3:46 All our enemies have opened their mouths against us.
 
This is the observation of the people of Judah that reflects the observation of the prophet by the Holy Spirit in Lamentations 2:26.
 
 פַּ֧חַד וָפַ֛חַת הָ֥יָה לָ֖נוּ הַשֵּׁ֥את וְהַשָּֽׁבֶר׃
 
3:47 Terror and a pit trap have come upon us, ruin and shattering;
 
The terror of the enemies of Judah pales in comparison to the terror they experience in the hands of the Living God.
 
The pit trap prepared for Judah corresponds to the dungeon-cistern prepared for Jeremiah.
 
“Ruin and shattering” are the couplet to “scrapes and refuse”.
 
 פַּלְגֵי־מַ֙יִם֙ תֵּרַ֣ד עֵינִ֔י עַל־שֶׁ֖בֶר בַּת־עַמִּֽי׃
 
3:48 Irrigation channels of water run down from my eyes, because of the breaking of the daughter of my people.
 
The irrigation metaphor is almost sardonic. Fresh water irrigation in a dry land is celebrated whereas salt water irrigation in a dry land is a curse.
 
The allusion to “the daughter of my people” emphasises the fact that the most vulnerable of Judah have been harmed. Her potential progeny defiled. Thus the flood of tears.
 
“Oh that my head were waters, and mine eyes a fountain of tears, that I might weep day and night for the slain of the daughter of my people!”
 
-Y’rmiyahu (Jeremiah) 9:1
 
“Like streams of water my eyes flowed with tears because of the destruction of the congregation of my people.”
 
-Aramaic Targum on Lamentations 3:48
 
 עֵינִ֧י נִגְּרָ֛ה וְלֹ֥א תִדְמֶ֖ה מֵאֵ֥ין הֲפֻגֽוֹת׃
 
3:49 My eyes split, flowing unceasingly, without intermission,
 
This is the couplet that corresponds to the previous verse. Here the flood of tears is emphatic. It is both unceasing and without intermission.
 
Unceasing because Judah has lost all including those most dear to her, and without intermission because God has not yet intervened to bring relief.
 
“My eye weeps tears and does not cease from crying. There is no respite from my anguish or anyone to comfort me;”
 
- Aramaic Targum on Lamentations 3:49
 
 עַד־יַשְׁקִ֣יף וְיֵ֔רֶא יְהוָ֖ה מִשָּׁמָֽיִם׃
 
3:50 Until the YHVH Lord (Mercy) looks down and inspects from the heavens.
 
This verse brings to mind the God of Mercy Himself.
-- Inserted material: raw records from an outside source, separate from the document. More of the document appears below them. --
/-- ZENITH_STAGING_COMPLETE: the staged image is verified; the restart is declared and the ROM starts the copy, or SIGNATURE_INVALID
(R415). -/
def opStaged (ok : Bool) (s : State) : State :=
  match s.boot.staging with
  | none => s
  | some i =>
    let s := s.updBoot fun b => { b with staging := none }
    if !ok || !s.boot.passes i || !(s.boot.info i).whole then
      match s.start.restartCmd with
      | none => s
      | some (seq, src, op) => (s.updStart fun x => { x with restartCmd := none }).finalReply src seq op .signatureInvalid
    else
      let s := s.updBoot fun b => { b with preference := some i, restartWindow := true, romDone := false }
      (s.put Reg.Glob.ZENITH_RESTARTING 1).put Reg.Ceil.RESTART_WINDOW 1

def execZenithStagingComplete (ok : Bool) (s : State) : Result := .next (opStaged ok s)

/-- Record the events found while the Zenith did not serve, with the ticks of their detection (R374). -/
def State.recordLate (s : State) : State :=
  let l := s.host.late
  let s := s.updHost fun h => { h with late := [] }
  l.foldl (fun s e => (stageRuns 128 e.stages).foldl (fun s (run : List Nat × Bool) => s.recordEvent { e with stages := run.1, more := run.2 }) s) s

/-- ZENITH_RESUMED: service resumes; the final reply of a restart, the events, and the end of a watchdog Lull (R27, R440). -/
def opResumed (s : State) : State :=
  if s.start.power == .off || s.start.perstHeld then s
  else
    let s := if !s.boot.romDone then (if s.boot.restartWindow then s.romBoot false else s.romBoot true) else s
    if s.boot.recovery then s
    else
      let s := s.updBoot fun b => { b with zenithUp := true, restartWindow := false, missedSlots := 0 }
      let s := ((s.put Reg.Glob.ZENITH_RESTARTING 0).put Reg.Ceil.RESTART_WINDOW 0).put Reg.Ceil.WATCHDOG_LULL 0
      let s := match s.start.restartCmd with
        | none => s
        | some (seq, src, op) => (s.updStart fun x => { x with restartCmd := none }).finalReply src seq op .ok
      ((State.drainReplies (s.host.held.length + 1) s).recordLate).releaseLull

def execZenithResumed (s : State) : Result := .next (opResumed s)

end Sys2Proof.Machine
end

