-- ==== Sys2Proof/Machine/Jtag.lean ====
section
/-! DEFINITION. The JTAG test access port (R430). -/

namespace Sys2Proof.Machine

/-- BYPASS: one register bit, captured as 0, between TDI and TDO. -/
def State.bypass (s : State) (tdi : List Bool) : State :=
  let s := s.updMgmt fun m => { m with tdo := tdi.getLastD m.tdo, extest := false }
  s.emit (.jtag ((false :: tdi).take tdi.length))

def execBypass (tdi : List Bool) (s : State) : Result := .next (s.bypass tdi)

/-- IDCODE 0x1268_8A93, least significant bit first. -/
def idcodeBits : List Bool := (List.range 32).map fun i => 0x12688A93 / 2 ^ i % 2 == 1

def execIdcode (s : State) : Result := .next ((s.updMgmt fun m => { m with extest := false }).emit (.jtag idcodeBits))

/-- SAMPLE/PRELOAD: the connector signals as they stand; they are held for EXTEST. -/
def execSamplePreload (pins : List Bool) (s : State) : Result :=
  .next ((s.updMgmt fun m => { m with scan := pins, extest := false }).emit (.jtag pins))

/-- EXTEST and FLASH_PROG are available in Standby and ROM recovery only. -/
def State.jtagFree (s : State) : Bool := s.start.power == .standby || s.boot.recovery

/-- EXTEST drives the connector signals; elsewhere it acts as BYPASS. -/
def execExtest (s : State) : Result :=
  .next (if s.jtagFree then (s.updMgmt fun m => { m with extest := true }).emit (.jtag s.mgmt.scan) else s.bypass [])

/-- FLASH_PROG writes a code area; without its conditions it acts as BYPASS. -/
def opFlashProg (image offset : Nat) (data : List Byte) (s : State) : State :=
  if s.jtagFree && s.boot.wpOpen && image ≤ 1 && offset + data.length ≤ 16777216 then
    let old := (s.boot.area image).bytes
    s.updBoot fun b => b.setArea image ⟨false, old.writeBytes offset data⟩
  else s.bypass []

def execFlashProg (image offset : Nat) (data : List Byte) (s : State) : Result := .next (opFlashProg image offset data s)

/-- DEBUG acts as BYPASS until a debug token has been accepted; then it acts on the debug unit, which the manual does not describe. -/
def execDebug (s : State) : Result := if s.boot.debugOpen then .refused .debugUnit else .next (s.bypass [])

end Sys2Proof.Machine
end

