-- ==== Sys2Proof/Machine/Trust.lean ====
section
/-! DEFINITION. The security family of host commands: publisher keys (R423, R424) and firmware updates (R419). -/

namespace Sys2Proof.Machine

/-- What the module reads from BUFFER. -/
def CmdHdr.read (h : CmdHdr) : List Byte := h.data.take h.bufferLen

/-- A key hash enrolled in an airspace. -/
def AirspaceSt.enrolled (x : AirspaceSt) (hash : List Byte) : Bool := x.keys.any fun e => sha512 e.2 == hash

/-- KEY_ENROL (R423). -/
def opKeyEnrol (h : CmdHdr) (a slot : Nat) (s : State) : State :=
  s.ordered h 0x0A01 fun s =>
    s.checked h 0x0A01 [(32, airspaceOk a), (33, decide (slot ≤ 3))] fun s =>
      if !s.dmaOk h.buffer h.bufferLen then (s.bump Reg.Ceil.DMA_BLOCKED).answer h 0x0A01 .notPermitted
      else
        let key := CmdHdr.read h
        let hash := sha512 key
        if (derModulus key).isNone then s.badParam h 0x0A01 8
        else if (s.asp a).keys.has slot then s.answer h 0x0A01 .busy
        else if (s.asp a).enrolled hash then s.badParam h 0x0A01 8
        else if (List.range 8).any fun b => b ≠ a && (s.asp b).enrolled hash then s.answer h 0x0A01 .notPermitted
        else ((s.updAsp a fun x => { x with keys := x.keys.set slot key }).gaugeKeys).answer h 0x0A01 .ok

def execKeyEnrol (h : CmdHdr) (airspace slot : Nat) (s : State) : Result := .next (opKeyEnrol h airspace slot s)

/-- KEY_REVOKE empties the slot at once, unless its key is in use (R424). -/
def opKeyRevoke (h : CmdHdr) (a slot : Nat) (s : State) : State :=
  s.ordered h 0x0A02 fun s =>
    s.checked h 0x0A02 [(32, airspaceOk a), (33, decide (slot ≤ 3))] fun s =>
      if s.keyInUse a slot then s.answer h 0x0A02 .busy
      else ((s.updAsp a fun x => { x with keys := x.keys.del slot }).gaugeKeys).answer h 0x0A02 .ok

def execKeyRevoke (h : CmdHdr) (airspace slot : Nat) (s : State) : Result := .next (opKeyRevoke h airspace slot s)

/-- FIRMWARE_UPDATE: the checks of R419 in order; then the code area is erased and written. -/
def opFirmwareUpdate (h : CmdHdr) (image : Nat) (s : State) : State :=
  s.ordered h 0x0A03 fun s =>
    s.checked h 0x0A03 [(16, decide (4096 ≤ h.bufferLen) && decide (h.bufferLen ≤ 16777216)), (32, decide (image ≤ 1))] fun s =>
      let data := CmdHdr.read h
      let i := bootInfoOf data
      if !s.dmaOk h.buffer h.bufferLen then (s.bump Reg.Ceil.DMA_BLOCKED).answer h 0x0A03 .notPermitted
      else if !s.boot.wpOpen then s.answer h 0x0A03 .notPermitted
      else if s.boot.update.isSome then s.answer h 0x0A03 .busy
      else if !s.boot.passes (1 - image) then s.answer h 0x0A03 .notPermitted
      else if !bootWellFormed data h.bufferLen then s.badParam h 0x0A03 8
      else if !s.boot.admits i || !i.whole then s.answer h 0x0A03 .signatureInvalid
      else
        let s := s.updBoot fun b => { b.setArea image ⟨false, []⟩ with update := some ⟨image, data, h.seq, opOf h 0x0A03⟩ }
        ((s.put Reg.Sec.UPDATING 1).put Reg.Sec.UPDATE_BYTES 0).pend h 0x0A03 []

def execFirmwareUpdate (h : CmdHdr) (image : Nat) (s : State) : Result := .next (opFirmwareUpdate h image s)

/-- FIRMWARE_WRITE_COMPLETE: read back and checked again; on success the preference names the image and fuses are asked for (R418). A write
that FLASH_WP_N meanwhile protects is blocked and counted, and its read-back fails (R429). -/
def opFirmwareDone (ok : Bool) (s : State) : State :=
  match s.boot.update with
  | none => s
  | some u =>
    let s := (s.updBoot fun b => { b with update := none }).put Reg.Sec.UPDATING 0
    let s := s.put Reg.Sec.UPDATE_BYTES u.data.length
    let wrote := s.boot.wpOpen
    let s := if wrote then s else s.flashBlocked
    if ok && wrote then
      let s := s.updBoot fun b => { b.setArea u.image ⟨false, Mem.writeBytes [] 0 u.data⟩ with preference := some u.image }
      s.askFuses.finalReply .host u.cmdSeq u.cmdOp .ok
    else
      (s.mark Reg.Sec.UPDATE_FAILED).reply .host { seq := u.cmdSeq, opcode := u.cmdOp, status := .badParameter, final := true, detail := 8 }

def execFirmwareWriteComplete (readBackOk : Bool) (s : State) : Result := .next (opFirmwareDone readBackOk s)

end Sys2Proof.Machine
end

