/-! ### Row tables (R90) -/

/-- A core begins tick k: its field had a beacon, its clock runs, and it executes (R47, R57, R77). -/
def State.begins (s : State) (c : Nat) : Bool :=
  let x := s.field (coreField c)
  let k := s.core c
  x.beaconOk && x.clock == .running && !x.lossPending && (k.state == .serving || k.state == .absorbing)

/-- A session's row in a core. -/
def State.rowOfSession (s : State) (c n pos : Nat) (slot : Nat) (drop : Bool) : Row :=
  let d := s.sess n
  let k := s.core c
  let (split, _) := s.kvShare c
  let version := d.adapterId.bind fun id => ((s.plc d.placement).adapters.find id).bind fun e => e.slotOf d.adapterVersion
  let seg := version.bind fun v => v.cores.find? fun q => q.1 = c
  let row : Row := { valid := true, drop := drop, airspace := d.airspace, session := n, token := d.history.getD pos 0, pos := pos, kvFill := pos }
  let row := match seg with
    | some q => { row with adapterBase := 2048 * q.2.1, adapterValid := true }
    | none => row
  let row := if (s.sampleCores d.placement).contains c then { row with sampleBlk := k.sampleBlk ((s.plc d.placement).blockOf slot) } else row
  match d.regions.find? fun r => r.1 = c with
  | some r => { row with kvBase := s.kvBaseOf r, kvSize := mapEntries r.2.2.1 split * s.kvBlock c, blockMap := r.2.1 }
  | none => row

/-- The decode rows of a core in tick k. -/
def State.decodeRows (s : State) (p c k : Nat) : Tbl Row :=
  let stage := (s.core c).stage
  let ph := (s.plc p).phaseAt k stage
  (List.range 16).filterMap fun v => (s.rowSession p k stage v).map fun n =>
    (v, s.rowOfSession c n (s.sess n).pos (slotIx ph v) ((s.sess n).st == .draining || !s.begins c))

/-- The prefill rows of a core in tick k: what was booked for tick k − stage, in booking order (R218). -/
def State.prefillRows (s : State) (p c k : Nat) : List Row :=
  let x := s.plc p
  let stage := (s.core c).stage
  (x.ledger.filter fun b => b.tick + stage = k && !b.void && (s.sess b.session).st == .prefill).flatMap fun b =>
    let d := s.sess b.session
    let slot := match d.phase, d.lane with
      | some ph, some l => slotIx ph l
      | _, _ => 0
    (List.range b.rows).map fun i =>
      s.rowOfSession c b.session (x.bookingStart d.pos b + i) slot (b.spoilt.any (· ≤ i) || !s.begins c)

/-! ### Tuning rows (R265, R269, R271) -/

/-- Records of a data set from byte o of its pages: tokens and TARGET_FROM of records `first` to `first + n − 1`; none: a record is not
readable or out of range (R269). -/
def readRecords (byte4 : Nat → Nat) (seqMax vocab : Nat) : Nat → Nat → Nat → Nat → Option (List (List Nat × Nat))
  | 0, _, _, _ => some []
  | fuel + 1, o, skip, n =>
    let len := byte4 o
    let next := o + ceilDiv (8 + 4 * len) 32 * 32
    if n = 0 then some []
    else if skip = 0 then
      let from_ := byte4 (o + 4)
      let toks := (List.range (min len seqMax)).map fun i => byte4 (o + 8 + 4 * i)
      if len < 2 || seqMax < len || len < from_ + 2 || !toks.all (· < vocab) then none
      else (readRecords byte4 seqMax vocab fuel next 0 (n - 1)).map fun l => (toks, from_) :: l
    else if len < 2 || seqMax < len then none
    else readRecords byte4 seqMax vocab fuel next (skip - 1) n

/-- The 4-byte value at a byte of an airspace's data pages from a page on. -/
def State.dataWord (s : State) (a page o : Nat) : Nat :=
  match s.cloudPage (s.asp a).stripes (page + o / 65536) with
  | none => 0
  | some (st, base) => (s.stack st).mem.le (base + o % 65536) 4

/-- The batch of a job's running step: sequences ((t − 1) · BATCH + j) mod SEQ_COUNT (R269). -/
def State.stepBatch (s : State) (p : Nat) : Option (List (List Nat × Nat)) :=
  let j := (s.plc p).tune
  let vocab := match (s.plc p).image with
    | some i => i.vocab
    | none => 0
  let one (i : Nat) : Option (List (List Nat × Nat)) :=
    readRecords (s.dataWord j.airspace j.dataPage) j.seqMax vocab (j.seqCount + 1) 0 ((j.step * j.batch + i) % max 1 j.seqCount) 1
  (List.range j.batch).foldl (fun acc i => match acc, one i with
    | some l, some r => some (l ++ r)
    | _, _ => none) (some [])

/-- The tokens of a batch in order: sequence, position, token. -/
def batchTokens (l : List (List Nat × Nat)) : List (Nat × Nat × Nat) :=
  (List.range l.length).flatMap fun j =>
    let ts := (l.getD j ([], 0)).1
    (List.range ts.length).map fun i => (j, i, ts.getD i 0)
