-- ==== Sys2Proof/Machine/Dispatch.lean ====
section
/-! DEFINITION. The dispatch: one arm per command of the table, each one direct call of its meaning. -/

namespace Sys2Proof.Machine
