/-- `t` is `s` after a cold reset (`cold`) or a module reset (R439, R447): the run-time state is gone, the stored state stands, and start-up is at its
step 1; of a cold reset nothing of the BMC's bounds is left. -/
structure ResetTaken (s t : State) (cold hold : Bool) (cause straps : Nat) : Prop where
  gone : t.cores = [] ∧ t.sessions = [] ∧ t.hbm = [] ∧ t.transfers = [] ∧ t.assemblies = [] ∧ t.records = [] ∧ t.tick = {}
  start : t.start = {
    power := .standby, phase := 1, resetCause := cause, straps := straps, moduleId := straps, perstHeld := s.start.perstHeld
    carry := s.start.carry, testInterval := s.start.testInterval, lastTested := s.start.lastTested
    journal := { s.start.journal with running := false }, holdInLull := hold }
  caps : t.power.storedCap = s.power.storedCap ∧ t.power.hostCap = s.power.storedCap ∧ t.power.hostSet = false
    ∧ t.power.bmcCap = if cold then none else s.power.bmcCap
  limits : t.thermal.tLim = s.thermal.tLim ∧ t.thermal.guard = s.thermal.guard ∧ t.thermal.switchOff = s.thermal.switchOff
    ∧ t.thermal.bmcLimit = (if cold then none else s.thermal.bmcLimit) ∧ t.thermal.bmcGuard = if cold then none else s.thermal.bmcGuard
  stored : t.rollbackHold = s.rollbackHold ∧ t.twinProtection = s.twinProtection ∧ t.links.storedPlan = s.links.storedPlan
    ∧ t.boot.preference = s.boot.preference ∧ ∀ a, t.asp a = (s.asp a).kept
  fields : ∀ f, (t.field f).powerRecord = (s.field f).powerRecord ∧ (t.field f).lifeIndex = (s.field f).storedLife
  -- an installation under way gives up what it had claimed
  images : s.transfers = [] → (∀ p, t.plc p = { (s.plc p).kept with twinNone := (t.plc p).twinNone }) ∧ ∀ f, t.field f = (s.field f).kept
  -- an update that is cut leaves its area without an image
  cut : ∀ u, s.boot.update = some u → t.boot.update = none ∧ (if u.image = 0 then t.boot.area0 else t.boot.area1) = ⟨false, []⟩
  queue : t.pending = s.pending ∧ s.out <+: t.out

/-! ### The PMBus device -/

/-- `t` is `s` after a fault of communication: the page's STATUS_CML bit, SMBALERT#, no data, and nothing else (R339). -/
def PmFaulted (s t : State) (command b : Nat) : Prop :=
  t = { s with
    mgmt := { s.mgmt with statusCml := t.mgmt.statusCml }, power := { s.power with alert := true }, regs := t.regs
    out := s.out ++ (if s.power.alert then [] else [.pin "PWR_ALERT_N" true]) ++ [.pmbusNack command] }
  ∧ t.mgmt.statusCml.getD s.mgmt.page 0 = s.mgmt.statusCml.getD s.mgmt.page 0 ||| 2 ^ b
  ∧ (∀ p, p ≠ s.mgmt.page → t.mgmt.statusCml.getD p 0 = s.mgmt.statusCml.getD p 0)
  ∧ (s.power.alert = false → t.get Reg.Pow.ALERT = 1) ∧ ∀ a, a ≠ Reg.Pow.ALERT.addr → t.reg a = s.reg a

/-- The PMBus device answers (R425): with its auxiliary input, and not in ROM recovery. -/
def State.pmServes (s : State) : Prop := s.start.power ≠ .off ∧ s.boot.recovery = false

/-- A read command: its bytes on the pages it has, a fault of communication on another (STATUS_CML[7]), and silence while the device does not
answer; a read changes nothing (R339, R340, R425). -/
def PmReads (i : Instr) (s : State) (command : Nat) (onPage : Prop) (data : List Byte) : Prop :=
  (¬s.pmServes → exec i s = .next s)
  ∧ (s.pmServes → onPage → exec i s = .next (s.emit (.pmbus command data)))
  ∧ (s.pmServes → ¬onPage → ∃ t, exec i s = .next t ∧ PmFaulted s t command 7)

/-- What a page gives: in Standby pages 2-23 read 0 (R425). -/
def State.paged (s : State) (data : List Byte) : List Byte :=
  if s.start.power = .standby ∧ 2 ≤ s.mgmt.page ∧ s.mgmt.page ≤ 23 then data.map fun _ => 0 else data

/-! ### Links -/

/-- A follower may take its beacon from port k: ACTIVE, delayed at most 560 ns, its peer at most 7 hops from the master (R317). -/
def State.beaconOk (s : State) (k : Nat) : Prop := k < 12 ∧ (s.port k).st = .active ∧ (s.port k).delayNs ≤ 560 ∧ (s.port k).peerHops ≤ 7

/-- Port q is the one to take the beacon from, port n aside: the fewest hops, a tie to the lower number (R317). -/
def State.beaconFrom (s : State) (n q : Nat) : Prop :=
  q ≠ n ∧ s.beaconOk q ∧ ∀ k, k ≠ n → s.beaconOk k → (s.port q).peerHops < (s.port k).peerHops ∨ ((s.port q).peerHops = (s.port k).peerHops ∧ q ≤ k)

/-- `t` is `s` in holdover (R319): the follower's level is its own from here on, it takes no beacon, and MASTER_LOST is reported; its count, the level in
force and everything but link state and the tick's demand stand. -/
structure InHoldover (s t : State) : Prop where
  links : t.links.holdover = true ∧ t.links.beaconPort = none ∧ t.links.relayWord = none
  tick : t.tick = { s.tick with
    zenith := s.tick.level, lullAsked := t.tick.lullAsked, lullLate := t.tick.lullLate, lullEndAsked := t.tick.lullEndAsked }
  lost : t.get Reg.Link.MASTER_LOST = 1 ∧ Reported s t 0x070A
  frame : LinksMoved { s with tick := t.tick } t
Here the intimate Proper Noun YHVH is employed to convey mercy.
 
He looks down in juxtaposition to His previous refusal to hear the prayers of the unrepentant wicked.
 
He looks down from the heavens as an allusion to His sovereignty over everything. The heavens, like all created things, are in Him. This poetic language simply seeks to convey within time and space things that are beyond the comprehension of the time bound.
 
“Until” is synonymous with “wait” and indicates the hope of the repentant.
 
“Until the Lord looks out and sees my humiliation from heaven.”
 
- Aramaic Targum on Lamentations 3:50
 
 עֵינִי֙ עֽוֹלְלָ֣ה לְנַפְשִׁ֔י מִכֹּ֖ל בְּנ֥וֹת עִירִֽי׃
 
3:51 My eyes affect my soul severely because of all the daughters of my city.
 
This makes a third reference to the eyes, this time showing the connection between what the eyes see and the entire soul-life of a person. To see the most precious and vulnerable of one’s family suffer unto death brings the utter collapse of the soul. The soul deflates under the weight of such a sight and every function of the body, mind and spirit is made subject to numb existence rather than vital life.
 
The city is of course Jerusalem.
 
“The weeping of my eyes is the cause of the affliction of my soul over the destruction of the districts of my people and the humiliation of the daughters of Jerusalem, my city.”
 
- Aramaic Targum on Lamentations 3:51
 
 צ֥וֹד צָד֛וּנִי כַּצִּפּ֖וֹר אֹיְבַ֥י חִנָּֽם׃
 
3:52 My enemies without reason hunted me down like a bird;
 
The enemies of Judah had no reason for their attack other than a desire to establish Empire (a counterfeit to the kingdom of God). However, the reason for her being hunted down is her own sin. The enemies of Judah hunted her without reason, but God had established reason in her discipline at the hands of the unreasonable.
 
The bird analogy again emphasises the heights from which Judah had fallen and her vulnerable position as the subject of a hunting party.
 
 צָֽמְת֤וּ בַבּוֹר֙ חַיָּ֔י וַיַּדּוּ־אֶ֖בֶן בִּֽי׃
 
3:53 They have silenced me in the pit and have thrown stones on me.
 
This again reflects Jeremiah’s position in the dungeon and is coupled with verse 55.
 
The added “and have thrown stones on me” confirms the firmly established nature of the discipline meted out by the Babylonians under God’s command.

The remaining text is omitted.